### [Work item]
Scan the material for "doing". Copy every line it appears in.
◆ ◆ ◆ ◆ ◆ ◆ ◆
theorem State.memOk.execFreezeSave {die cluster entry : Nat} {s : State} (ok : s.memOk) :
    (execFreezeSave die cluster entry s).memOk := by
  unfold Machine.execFreezeSave
  split
  · exact ok
  · split
    · exact ok
    · split
      · exact ok
      · exact ok.leaveSpills

/-! ## Power, time and bring-up -/

theorem State.memOk.doing {s : State} {f : State → Out} (ok : s.memOk) (hf : ∀ t, t.memOk → (f t).memOk) :
    (s.doing f).memOk := by
  unfold State.doing
  split
  · next e => exact (hf s ok).of_eq e
  · exact ok

theorem State.memOk.needAll {s : State} {p die : Nat} (ok : s.memOk) : (s.needAll p die).memOk :=
  ok.foldl (fun _ _ ht => ht)

theorem State.memOk.refillPart {s : State} {p : Nat} (ok : s.memOk) : (s.refillPart p).memOk := by
  unfold State.refillPart
  refine .foldl ?_ ?_
  · exact ok
  · intro t x ht
    refine .foldl ?_ ?_
    · split
      · exact ht.needAll
      · exact ht
    · intro t' x' ht'
      split
      · exact ht'.raiseAll
      · exact ht'

theorem State.memOk.askFrond {s : State} (ok : s.memOk) : (s.askFrond).memOk := by
  unfold State.askFrond
  refine ok.foldl ?_
  intro t x ht
  split
  · exact ht.doing (fun t' ht' => ht'.execResidencySaveRequest)
  · exact ht

theorem State.memOk.sampleSub {s : State} {p : Nat} {b : Subscription} (ok : s.memOk) : (s.sampleSub p b).memOk := by
  simp only [State.sampleSub]
  split
  · exact ok
  · split
    · split
      · exact ok.reading.setPart.raise
      · exact ok.reading.setPart
    · split
      · exact ok.reading.setPart.raise
      · exact ok.reading.setPart

theorem State.memOk.closeDroop {s : State} (ok : s.memOk) : (s.closeDroop).memOk := ok

theorem State.memOk.execPeriodBoundary {s : State} (ok : s.memOk) : (execPeriodBoundary s).memOk := by
  unfold Machine.execPeriodBoundary
  split
  · exact ok
  · refine .foldl ?_ (fun t x ht => ht.foldl (fun t' x' ht' => ht'.sampleSub))
    refine .foldl ?_ (fun t x ht => ht.refillPart)
    refine .closeDroop ?_
    refine .askFrond ?_
    exact ok

theorem State.memOk.setPower {s : State} {p : Power} (ok : s.memOk) : (s.setPower p).memOk := ok

theorem State.memOk.execArbiterInterval {power broadDraw narrowDraw : Nat} {s : State} (ok : s.memOk) :
    (execArbiterInterval power broadDraw narrowDraw s).memOk := by
  simp only [Machine.execArbiterInterval]
  split <;> exact ok

theorem State.memOk.execSlackWindow {busy : Nat} {s : State} (ok : s.memOk) : (execSlackWindow busy s).memOk := by
  unfold Machine.execSlackWindow
  split <;> exact ok

theorem State.memOk.execDroopDetection {die cluster drop : Nat} {s : State} (ok : s.memOk) :
    (execDroopDetection die cluster drop s).memOk := by
  simp only [Machine.execDroopDetection]
  split <;> exact ok

theorem State.memOk.execDroopFreezeEnd {die cluster : Nat} {s : State} (ok : s.memOk) :
    (execDroopFreezeEnd die cluster s).memOk := by
  simp only [Machine.execDroopFreezeEnd]
  split <;> exact ok

theorem State.memOk.execRowTempSample {die cluster frond row temp : Nat} {s : State} (ok : s.memOk) :
    (execRowTempSample die cluster frond row temp s).memOk := by
  simp only [Machine.execRowTempSample]
  split <;> exact ok

theorem State.memOk.markWord {s : State} {l : Nat} (ok : s.memOk) : (s.markWord l).memOk := by
  simp only [State.markWord]
  split <;> exact ok

theorem State.memOk.execDramScrub {die line : Nat} {uncorrectable : Bool} {s : State} (ok : s.memOk) :
    (execDramScrub die line uncorrectable s).memOk := by
  simp only [Machine.execDramScrub]
  split <;> exact ok

theorem State.memOk.execClusterHardFailure {die cluster : Nat} {s : State} (ok : s.memOk) :
    (execClusterHardFailure die cluster s).memOk := ok.setCluster.foldl (fun _ _ ht => ht.disturb)

theorem State.memOk.clearCluster {s : State} {die cluster : Nat} (ok : s.memOk) :
    (s.clearCluster die cluster).memOk := by
  unfold State.clearCluster
  refine (ok.foldl (fun t x ht => ht.doing (fun t' ht' => ht'.execStrandSave))).foldl ?_
  intro t x ht
  split
  · exact ht.doing (fun t' ht' => ht'.execResidencySaveRequest)
  · split
    · exact ht
    · exact ht.evictFree

theorem State.memOk.execClusterMapOut {die cluster : Nat} {s : State} (ok : s.memOk) :
    (execClusterMapOut die cluster s).memOk := by
  simp only [Machine.execClusterMapOut]
  split
  · exact ok
  · split
    · exact ok.execClusterHardFailure
    · split
      · exact ok.clearCluster
      · exact ok.clearCluster.setDie.setCluster

theorem State.memOk.execFirmwareVerify {digest : BitVec 256} {key sig : BitVec 512} {version : Nat} {s : State}
    (ok : s.memOk) : (execFirmwareVerify digest key sig version s).memOk := by
  unfold Machine.execFirmwareVerify
  split <;> exact ok

theorem State.memOk.joinDomain {s : State} (ok : s.memOk) : (s.joinDomain).memOk := ok.freeValue

theorem State.memOk.execDieTraining {die : Nat} {passed : Bool} {spareFor : Option Nat} {s : State} (ok : s.memOk) :
    (execDieTraining die passed spareFor s).memOk := by
  unfold Machine.execDieTraining
  extract_lets d started t
  have trained : t.memOk := by
    unfold t
    split
    · exact ok.setDie.setCluster
    · exact ok.setDie
  split
  · exact ok
  · split
    · exact ok.setDie
    · split
      · exact trained.joinDomain.of_mem rfl
      · exact trained

theorem State.memOk.execFullService {s : State} (ok : s.memOk) : (execFullService s).memOk := by
  unfold Machine.execFullService
  split
  · refine .foldl ?_ (fun t x ht => ht)
    exact ok
  · exact ok

theorem State.memOk.execFullServiceNotchStep {s : State} (ok : s.memOk) : (execFullServiceNotchStep s).memOk := by
  simp only [Machine.execFullServiceNotchStep]
  split
  · exact ok
  · split <;> exact ok

/-! ## Commands of residencies -/

theorem State.memOk.onOwned {s : State} {a : BitVec 6} {i : Instr} {f : Residency → State → State} (ok : s.memOk)
    (hf : ∀ x t, t.memOk → (f x t).memOk) :
    (s.onOwned a i f).memOk := by
  unfold State.onOwned
  split
  · exact ok.trap
  · exact hf _ _ ok

theorem State.memOk.makeResidency {s : State} {d : BitVec 6} {l : Launch} {im : Image} {id x : Word} {entry : Nat}
    (ok : s.memOk) :
    (s.makeResidency d l im id x entry).memOk := by
  unfold State.makeResidency
  refine .wrBytes ?_
  exact ok

theorem State.memOk.execFrld {d a b : BitVec 6} {s : State} (ok : s.memOk) :
    (execFrld d a b s).memOk := by
  simp only [Machine.execFrld]
  split
  · exact ok.trap
  · split
    · exact ok.trap
    · split
      · exact ok.trap
      · split
        · exact ok.trap
        · split
          · split
            · exact ok.trap
            · split
              · exact ok.trap
              · exact ok.makeResidency.markBusy.adv
          · split
            · exact ok.trap
            · split
              · exact ok.trap
              · exact ok.makeResidency.markBusy.adv

theorem State.memOk.execFrbind {d a b : BitVec 6} {s : State} (ok : s.memOk) :
    (execFrbind d a b s).memOk := by
  simp only [Machine.execFrbind]
  refine ok.onOwned ?_
  intro x t ht
  split
  · exact ht.trap
  · exact ht

theorem State.memOk.sendConst {s : State} {y : Residency} {c : Nat × Nat × Bool × BitVec 32} (ok : s.memOk) :
    (s.sendConst y c).memOk := by
  unfold State.sendConst
  split
  · exact ok
  · split
    · exact ok
    · split <;> exact ok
◆ ◆ ◆ ◆ ◆ ◆ ◆
### [Answer section]
theorem State.memOk.doing {s : State} {f : State → Out} (ok : s.memOk) (hf : ∀ t, t.memOk → (f t).memOk) :
    (s.doing f).memOk := by
  unfold State.doing
  · exact ht.doing (fun t' ht' => ht'.execResidencySaveRequest)
  refine (ok.foldl (fun t x ht => ht.doing (fun t' ht' => ht'.execStrandSave))).foldl ?_
  · exact ht.doing (fun t' ht' => ht'.execResidencySaveRequest)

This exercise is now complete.